Une œuvre qui témoigne du raffinement du courant décoratif Rinpa, qui correspondait à l’époque aux demandes artistiques de la Cour impériale. On y retrouve les thèmes classiques de cette période, ceux du style des Yamato-e, comme les fleurs et les plantes (au fil des saisons), des références littéraires ou théâtrales, avec à chaque fois, l’utilisation de la feuille d’or ou d’argent. La première salle, présentant ces premières œuvres, sera en constante évolution, puisque les trois paravents présentés seront régulièrement changés afin de préserver leur état de conservation.

Un art en constante évolution. Dans la seconde salle, on s’intéresse aux frères Korin et à leur importance dans le mouvement Rinpa. Car ils apportent tous deux un nouvel élan à ce style décoratif, avec des compositions plus épurées, plus colorées, aussi, comme en témoignent les paravents Mont Fuji et Vagues à Matsushima, à l’encre et à la feuille d’or. On peut d’ailleurs découvrir la technique de ces artistes, mais aussi de tous ceux du courant Rinpa, dans une petite alcôve présentant tout ce qui fait un atelier d’artiste japonais, avec ustensiles et vidéo explicative sur la fabrication de la feuille d’or, indispensable à la réussite de ces œuvres.

« Le poète chinois », par Korun.

 

La troisième salle présente ainsi le renouvellement du courant Rinpa à travers les frères Korin, mais aussi des artistes tels que Watanabe Shiko, admirateur de Korin, Fukae Roshu dont la plupart des œuvres ont malheureusement disparu et Nakamura Hochu qui présente une nouvelle technique, le tarashikomi, qui applique l’encre ou les pigments sur une surface humide, ce qui a pour effet de créer un rendu flou. Ce dernier peignait également avec ses doigts et ses ongles, sans usage du pinceau. Ces artistes reprennent cependant les thèmes Rinpa, tout en leur apportant une toute autre dimension, comme le paravent à six panneaux Oiseau sur un prunier blanc de Hochu.

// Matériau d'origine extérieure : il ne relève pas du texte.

/-- The recorded opcode word is the word at IP, or −1 where IP is negative and none was fetched (R171, D28). -/
theorem FaultSource.opcode_word {s : State} {c : FaultCause} {op : Word} (h : FaultSource s c op) :
    (ipVal s < 0 ∧ op = wrap (-1)) ∨ progRead s (ipVal s) = some op := by
  cases h with
  | fetchStage hneg => exact .inl ⟨hneg, rfl⟩
  | decodeStage hop => exact .inr hop
  | executeStage hop => exact .inr hop

/-- Settles O37: the fault, whatever stage it comes from, is taken by `raise`. -/
theorem faultsArePrecise : Obligations.FaultsArePrecise := by
  intro s t hs h ht
  obtain ⟨c, op, hsource, rfl⟩ := faultSource_of_step_faulted hs h ht
  exact ⟨c, op, raise_taken c op s, hsource.opcode_word⟩

/-! ### Which opcode words a cause comes with (R160) -/

theorem fopPossible_truncatedOperand {o : Opcode} (h : 0 < width o) :
    fopPossible .truncatedOperand (opcodeWord o) := by
  rw [fopPossible, toInt_opcodeWord]
  revert h
  cases o <;> decide

theorem fopPossible_invalidRegister {o : Opcode} {j : Nat} (h : j ∈ registerPositions o) :
    fopPossible .invalidRegister (opcodeWord o) := by
  have hne : registerPositions o ≠ [] := List.ne_nil_of_mem h
  rw [fopPossible, toInt_opcodeWord]
  revert hne
  cases o <;> decide

/-- Each decode check rejects only opcode words of its row of R160. -/
theorem fopPossible_of_decode_error {op : Word} {rest : List Word} {e : DecodeError} (h : decode op rest = .error e) :
    fopPossible (decodeCause e) op := by
  obtain ⟨hunknown, htruncated, hinvalid⟩ := decodeRejectsExactly op rest
  cases e with
  | unknownOpcode =>
    have hrange := hunknown.1 h
    simp only [decodeCause, fopPossible]
    omega
  | truncatedOperand =>
    obtain ⟨o, rfl, hshort⟩ := htruncated.1 h
    exact fopPossible_truncatedOperand (by omega)
  | invalidRegister =>
    obtain ⟨o, rfl, -, j, hj, -⟩ := hinvalid.1 h
    exact fopPossible_invalidRegister hj

/-- The two rows of the stack causes in R160 are the same (R163, R164). -/
theorem fopPossible_of_stackCause {c : FaultCause} {o : Opcode} (hc : c = .stackUnderflow ∨ c = .stackOverflow)
    (ho : (opcodeNumber o : Int) ∈ ([1, 2, 3, 4, 5, 6, 7, 13, 14] : List Int)) : fopPossible c (opcodeWord o) := by
  rcases hc with rfl | rfl
  · rwa [fopPossible, toInt_opcodeWord]
  · rwa [fopPossible, toInt_opcodeWord]

/-- A slot check fails with one of the two stack causes (R31). -/
theorem stackCause_of_stackCheck {i : Int} {c : FaultCause} (h : stackCheck i = .error c) :
    c = .stackUnderflow ∨ c = .stackOverflow :=
  (stackCheck_eq_error.1 h).imp And.right And.right

/-- ADD, MUL, DIV and SUB find a stack cause, and DIV alone the zero divisor (R100, R165). -/
theorem fopPossible_of_arith_error {sym : ArithSym} {s : State} {c : FaultCause} (h : arith sym s = .error c) :
    fopPossible c (opcodeWord (arithInstr sym).opcode) := by
  have hstack : (opcodeNumber (arithInstr sym).opcode : Int) ∈ ([1, 2, 3, 4, 5, 6, 7, 13, 14] : List Int) := by
    cases sym <;> decide
  rcases arith_eq_error.1 h with ⟨-, hc⟩ | ⟨-, hc⟩ | ⟨-, -, -, -, rfl, rfl⟩
  · exact fopPossible_of_stackCause (.inl hc) hstack
  · exact fopPossible_of_stackCause (.inr hc) hstack
  · exact toInt_opcodeWord .div

/-- A taken branch faults only for its target, and only IF and IFN take branches (R142, R166). -/
theorem fopPossible_of_takeBranch_error {target : Word} {s : State} {c : FaultCause} {o : Opcode}
    (ho : o = .ifEq ∨ o = .ifNe) (h : takeBranch target s = .error c) : fopPossible c (opcodeWord o) := by
  obtain ⟨-, rfl⟩ := takeBranch_eq_error.1 h
  rw [fopPossible, toInt_opcodeWord]
  rcases ho with rfl | rfl <;> decide

/-- An execute stage faults only with a cause that R160 gives its instruction. -/
theorem fopPossible_of_body_error {i : Instr} {s : State} {c : FaultCause} (h : body i s = .error c) :
    fopPossible c (opcodeWord i.opcode) := by
  cases i with
  | psh | gld =>
    exact fopPossible_of_stackCause (stackCause_of_stackCheck (push_eq_error.1 h))
      (by simp [Instr.opcode, opcodeNumber])
  | pop => exact fopPossible_of_stackCause (stackCause_of_stackCheck (discardTop_eq_error.1 h)) (by decide)
  | gpt =>
    exact fopPossible_of_stackCause (stackCause_of_stackCheck (copyTop_eq_error.1 h))
      (by simp [Instr.opcode, opcodeNumber])
  | slt =>
    have hc := (compareTopTwo_eq_error.1 h).imp And.right And.right
    exact fopPossible_of_stackCause hc (by decide)
  | add => exact fopPossible_of_arith_error (sym := .plus) h
  | mul => exact fopPossible_of_arith_error (sym := .times) h
  | div => exact fopPossible_of_arith_error (sym := .divide) h
  | sub => exact fopPossible_of_arith_error (sym := .minus) h
  | ifEq rm val target =>
    simp only [body] at h
    split_ifs at h
    exact fopPossible_of_takeBranch_error (.inl rfl) h
  | ifNe rm val target =>
    simp only [body] at h
    split_ifs at h
    exact fopPossible_of_takeBranch_error (.inr rfl) h
  | hlt | mov | set | log | nop => cases h

/-- Each stage's faults keep to the table of R160. -/
theorem FaultSource.opcode_possible {s : State} {c : FaultCause} {op : Word} (h : FaultSource s c op) :
    fopPossible c op := by
  cases h with
  | fetchStage => rw [fopPossible]; decide
  | decodeStage _ hd => exact fopPossible_of_decode_error hd
  | executeStage _ hb => exact fopPossible_of_body_error hb

/-- Settles O38, by the stage that raised the fault. -/
theorem faultCauseMatchesOpcode : Obligations.FaultCauseMatchesOpcode := by
  intro s t hs h ht
  obtain ⟨c, op, hsource, rfl⟩ := faultSource_of_step_faulted hs h ht
  exact ⟨c, rfl, hsource.opcode_possible⟩

end Sys2Proof.Machine
end

section
/-! PROOFS. The output ports (R43, R196): what the status output carries, and when the debug read port answers. -/

namespace Sys2Proof.Machine

/-! ### The status output (R19, R196) -/

section
variable {s : State}

theorem statusOutput_of_running (h : s.status = .running) : statusOutput s = 0 := by rw [statusOutput, h]

theorem statusOutput_of_halted (h : s.status = .halted) : statusOutput s = 1 := by rw [statusOutput, h]

theorem statusOutput_of_exhausted (h : s.status = .exhausted) : statusOutput s = 2 := by rw [statusOutput, h]

theorem statusOutput_of_faulted (h : s.status = .faulted) : statusOutput s = 3 := by rw [statusOutput, h]

/-! ### The debug read port (R43, R196) -/

theorem debugReadReg_of_not_running (h : s.status ≠ .running) (r : Reg) : debugReadReg s r = some (readReg s r) :=
  if_neg h

/-- Out of `Running` only an index past the stack's capacity gets no answer. -/
theorem debugReadSlot_of_not_running (h : s.status ≠ .running) {k : Nat} (hk : k < Config.stackCap) :
    debugReadSlot s k = some (readSlot s k) :=
  if_neg (not_or.2 ⟨h, Nat.not_le.2 hk⟩)

end

/-- Settles O55, output by output; slot 255 is the last below the stack's capacity of 256. -/
theorem portsShowState : Obligations.PortsShowState := by
  intro s
  exact ⟨statusOutput_of_running, statusOutput_of_halted, statusOutput_of_exhausted, statusOutput_of_faulted, rfl,
    debugReadReg_of_not_running, fun h _ hk => debugReadSlot_of_not_running h (Nat.lt_succ_of_le hk)⟩

end Sys2Proof.Machine
end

« Oiseau sur une branche de prunier » par Hochu.

 

Le renouveau du courant Rinpa. Dans la dernière partie de l’exposition, on découvre les derniers héritiers du style Rinpa, qui n’ont eu de cesse que de le faire évoluer. Il y a tout d’abord Kamisaka Sekka dont le sublime rouleau vertical La Sorcière Yamanba en est un exemple frappant, dans cette représentation d’une figure du théâtre nô, ou le paravent Fleurs et plantes des quatre saisons, qui suit le déroulement des quatre saisons non pas de droite à gauche comme traditionnellement, mais dans le sens inverse. Il emprunte ainsi les grands thèmes du courant Rinpa, ses techniques et matériaux (notamment précieux), tout en le modernisant. Qui sait si le 21e siècle apportera à son tour une nouvelle variante de ce courant, entre tradition et ère contemporaine…

« Fleurs et herbes des quatre saisons », par Sekka.

 

Musée Cernuschi, 7 avenue Velasquez 75008 Paris.